> DIRECTIONS FOR THIS TASK
Only the lines below from the one containing "triggers MAP. -/" to the one containing "triggers UNMAP. -/" should be repeated, both included and unchanged.
*** INPUT Section Begins ***
/-- The bundle whose one move triggers AMOMIN. -/
def execAmomin (g : Guard) (src : Src) (a : Fin 4) (s : State) : Host.Outcome State Fault Refusal :=
  issueOne g src (opAmomin a) s

/-- AMOMAX (R96). -/
def opAmomax (a : Fin 4) : Op := amoOp 92 8 a (fun i => .amoMax i.o1.word (sReg i.o3))

/-- The bundle whose one move triggers AMOMAX. -/
def execAmomax (g : Guard) (src : Src) (a : Fin 4) (s : State) : Host.Outcome State Fault Refusal :=
  issueOne g src (opAmomax a) s

/-- AMOSWAP (R96). -/
def opAmoswap (a : Fin 4) : Op := amoOp 96 8 a (fun i => .amoSwap i.o1.word (sReg i.o3))

/-- The bundle whose one move triggers AMOSWAP. -/
def execAmoswap (g : Guard) (src : Src) (a : Fin 4) (s : State) : Host.Outcome State Fault Refusal :=
  issueOne g src (opAmoswap a) s

/-- AMOCAS (R96). -/
def opAmocas (a : Fin 4) : Op := amoOp 100 8 a (fun i => .amoCas i.o1.word i.o2.word (sReg i.o3))

/-- The bundle whose one move triggers AMOCAS. -/
def execAmocas (g : Guard) (src : Src) (a : Fin 4) (s : State) : Host.Outcome State Fault Refusal :=
  issueOne g src (opAmocas a) s

/-- AMOFADD (R96). -/
def opAmofadd (a : Fin 4) : Op := amoOp 104 4 a (fun i => .amoFadd (i.o1.word.setWidth 32) (sReg i.o3))

/-- The bundle whose one move triggers AMOFADD. -/
def execAmofadd (g : Guard) (src : Src) (a : Fin 4) (s : State) : Host.Outcome State Fault Refusal :=
  issueOne g src (opAmofadd a) s

/-- DRAIN (R102). -/
def opDrain (sc : Fin 4) : Op := 
  { bus := 6, t := 108 + sc.val
    blk := stFull
    eff := fun i s => s.modCtx i.cid (fun c => c.addSb false (.drain sc) 0 0 none) }

/-- The bundle whose one move triggers DRAIN. -/
def execDrain (g : Guard) (src : Src) (sc : Fin 4) (s : State) : Host.Outcome State Fault Refusal :=
  issueOne g src (opDrain sc) s

/-- MAP (R99). -/
def opMap : Op := 
  { bus := 6, t := 112
    chk := fun i => if mapBad i then some (causeAddr, i.b.word) else none
    blk := mapWaits
    eff := fun i s =>
      let (slot, w) := i.mapWin
      s.modCtx i.cid (fun c =>
        { c with applies := c.applies ++ [{ kind := .map slot w.g0 w.glog w.slog w.boff w.shared, rem := 3 }] }) }

/-- The bundle whose one move triggers MAP. -/
def execMap (g : Guard) (src : Src) (s : State) : Host.Outcome State Fault Refusal :=
  issueOne g src opMap s

/-- UNMAP (R101). -/
def opUnmap : Op := 
  { bus := 6, t := 116
    blk := stFull
    eff := fun i s =>
      let slot := Fin.ofNat 8 (field i.b.word 0 3)
      match (i.s.core i.cid.core).wins.get slot with
      | some w =>
        if w.dying then s
        else (s.modCore i.cid.core (fun k => k.modWin slot (fun w => { w with dying := true }))).modCtx i.cid
          (fun c => c.addSb false (.unmap slot) 0 0 none)
      | none => s }

/-- The bundle whose one move triggers UNMAP. -/
def execUnmap (g : Guard) (src : Src) (s : State) : Host.Outcome State Fault Refusal :=
  issueOne g src opUnmap s

/-- OWNSET (R97, R98). -/
def opOwnset : Op := 
  { bus := 6, t := 120
    chk := fun i => if ownBad i then some (causeAddr, i.b.word) else none
    blk := ownWaits
    eff := fun i s =>
      s.modCtx i.cid (fun c =>
        { c with applies := c.applies ++
            [{ kind := .own (i.ownRange.getD []) (i.o1.word.getLsbD 0) (field i.o1.word 8 8), rem := 3 }] }) }

/-- The bundle whose one move triggers OWNSET. -/
def execOwnset (g : Guard) (src : Src) (s : State) : Host.Outcome State Fault Refusal :=
  issueOne g src opOwnset s

/-! ### Performing -/

/-- A store through a window marks its bytes in the line and gives it scope CORE (R100, R231). -/
def Core.touch (k : Core) (slot : Fin 8) (x : Word) (dirty : BitVec 128) : Core :=
  k.modWin slot (fun w =>
    match w.hit x with
    | some l => w.putLine { l with scope := .core, dirty := l.dirty ||| dirty }
    | none => w)

/-- The bytes of a line that a store of `n` bytes at `x` writes, or those of the enabled lanes of a vector store. -/
def dirtyBits (kind : SbKind) (x : Word) : BitVec 128 :=
  match kind with
  | .stx z _ => BitVec.ofNat 128 ((2 ^ (2 ^ z.val) - 1) * 2 ^ (x.toNat % 128))
  | .vstx _ mask => BitVec.ofNat 128 (packLanes 4 ((List.range 32).map (fun j => if mask.getLsbD j then 15 else 0)))
  | _ => 0

/-- What comes of writing a store's line in a window: its page permits writing, which is checked at the first store to
the line (R100), under a translation that its context has not given up (R340); nothing stands against a store elsewhere. -/
def windowFate (s : State) (cid : Cid) (win : Option (Fin 8)) (x : Word) : Xl :=
  match win.bind (fun i => (s.core cid.core).wins.get i) with
  | some w =>
    match w.hit x with
    | some l =>
      if l.dirty ≠ 0 then .ok 0
      else if s.turned cid (BitVec.ofNat 64 (w.lineAddr l)) 128 then .wait
      else translate s (clusterOf cid.core) (s.ctx cid).pasid (w.lineAddr l) true
    | none => .ok 0
  | none => .ok 0

/-- A scoreboarded operation is over: it leaves its context, and its count falls. -/
def Ctx.dropSb (c : Ctx) (seq : Nat) (isLd : Bool) : Ctx :=
  { c with sb := c.sb.filter (fun o => o.seq != seq), ld := if isLd then c.ld - 1 else c.ld,
           stc := if isLd then c.stc else c.stc - 1 }

/-- A scoreboarded access that raises FATAL_UNPROBED at its context's next boundary has no effect (R100): it is over, and
its register stays pending. -/
def Ctx.failSb (c : Ctx) (o : SbOp) (x : Word) : Ctx := (c.dropSb o.seq o.kind.isLd).unprobed x

/-- A store's bytes are written at their memory, and marked in the line of its window, if it has one. -/
def Eff.windowStore (e : Eff) (cid : Cid) (o : SbOp) (ws : List Wr) : Eff :=
  (e.put ws).on (fun s => match o.win with
    | some i => s.modCore cid.core (fun c => c.touch i o.addr (dirtyBits o.kind o.addr))
    | none => s)

/-- The effect of an LDX, VLDX, STX or VSTX at its memory (R94). -/
def Eff.access (e : Eff) (cid : Cid) (o : SbOp) (k : Nat) : Eff :=
  match o.kind with
  | .ldx z sgn rd =>
    let x := extendBytes (2 ^ z.val) sgn (e.st.mem.nat k (2 ^ z.val))
    e.ctx cid (fun c => (c.landS rd x).dropSb o.seq true)
  | .vldx rd =>
    let x : Vec := BitVec.ofNat 1024 (e.st.mem.nat k 128)
    e.ctx cid (fun c => (c.landV rd x).dropSb o.seq true)
  | .stx z data => (e.windowStore cid o (wrNat k (2 ^ z.val) data.toNat)).ctx cid (fun c => c.dropSb o.seq false)
  | .vstx data mask =>
    (e.windowStore cid o (wrPairs (maskedPairs k data (mask.setWidth 64)))).ctx cid (fun c => c.dropSb o.seq false)
  | _ => e

/-- The new value of an AMO, its width in bytes and its register (R96). -/
def amoNew (kind : SbKind) (m : Nat) : Nat × Fin 64 :=
  let mw : Word := BitVec.ofNat 64 m
  match kind with
  | .amoAdd v rd => ((mw + v).toNat, rd)
  | .amoMin v rd => ((if mw.toInt ≤ v.toInt then mw else v).toNat, rd)
  | .amoMax v rd => ((if v.toInt ≤ mw.toInt then mw else v).toNat, rd)
  | .amoSwap v rd => (v.toNat, rd)
  | .amoCas v cmp rd => ((if mw = cmp then v else mw).toNat, rd)
  | .amoFadd v rd => ((roundTo .f32 ((Fmt.f32.value m).add false (Fmt.f32.value v.toNat)) .rne).pat, rd)
  | _ => (m, 0)

/-- The effect of an AMO at its memory: the old value lands in its register (R96). -/
def Eff.amo (e : Eff) (cid : Cid) (o : SbOp) (k : Nat) : Eff :=
  let n := o.kind.size
  let m := e.st.mem.nat k n
  let (x, rd) := amoNew o.kind m
  (e.put (wrNat k n x)).ctx cid (fun c => (c.landS rd (BitVec.ofNat 64 m)).dropSb o.seq true)

/-- The operation of a context at a place in its trigger order. -/
def Ctx.sbAt (c : Ctx) (seq : Nat) : Option SbOp := c.sb.find? (fun o => o.seq == seq)

/-- Whether an operation's turn has come: no earlier access of its context on the same bytes is left (R95, R96). -/
def sbTurn (s : State) (cid : Cid) (o : SbOp) : Bool :=
  let k := aliasKey cid.core o.addr
  !behindAccess s cid o.seq o.a k o.kind.size && !behindStore s cid o.seq o.a o.kind.isAmo k o.kind.size

/-- Where a scoreboarded operation performs. -/
def sbTarget (s : State) (cid : Cid) (o : SbOp) : Target :=
  match o.kind with
  | .ldx _ _ _ | .vldx _ => targetOf s cid o.win o.addr o.kind.size
  | _ => storeTarget s cid o.seq o.win o.addr o.kind.size

/-- Whether an operation waits for what its context or the host has still to do: its value is too young to arrive (R300),
or the host's reply for the page that it is first to write is awaited (R333). -/
def sbEarly (s : State) (cid : Cid) (o : SbOp) : Bool :=
  (o.kind.isLd && (s.ctx cid).young o.seq) || (!o.kind.isLd && windowFate s cid o.win o.addr == .wait)

/-- SCOREBOARDED_ACCESS_PERFORM (R94): the LDX, VLDX, STX or VSTX of the context of `act` at place `num` of its trigger
order performs, once its turn has come, no engine owns its granule, and its line is in its window; a store to a line
whose page forbids it raises FATAL_UNPROBED instead (R100). -/
def execScoreboardedAccessPerform (s : State) : Host.Outcome State Fault Refusal :=
  let cid := s.act.cid
  match (s.ctx cid).sbAt s.act.num with
  | some o =>
    if o.kind.isAccess && sbTurn s cid o && !sbEarly s cid o then
      match sbTarget s cid o, (if o.kind.isLd then .ok 0 else windowFate s cid o.win o.addr) with
      | .at k, .ok _ => done s ((Eff.start s).access cid o k)
      | .at _, _ => done s ((Eff.start s).ctx cid (fun c => c.failSb o o.addr))
      | _, _ => stutter s
    else stutter s
  | none => stutter s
*** INPUT Section Ends ***
> EXERCISE RESPONSE
/-- The bundle whose one move triggers MAP. -/
def execMap (g : Guard) (src : Src) (s : State) : Host.Outcome State Fault Refusal :=
  issueOne g src opMap s

/-- UNMAP (R101). -/
def opUnmap : Op := 
  { bus := 6, t := 116
    blk := stFull
    eff := fun i s =>
      let slot := Fin.ofNat 8 (field i.b.word 0 3)
      match (i.s.core i.cid.core).wins.get slot with
      | some w =>
        if w.dying then s
        else (s.modCore i.cid.core (fun k => k.modWin slot (fun w => { w with dying := true }))).modCtx i.cid
          (fun c => c.addSb false (.unmap slot) 0 0 none)
      | none => s }

/-- The bundle whose one move triggers UNMAP. -/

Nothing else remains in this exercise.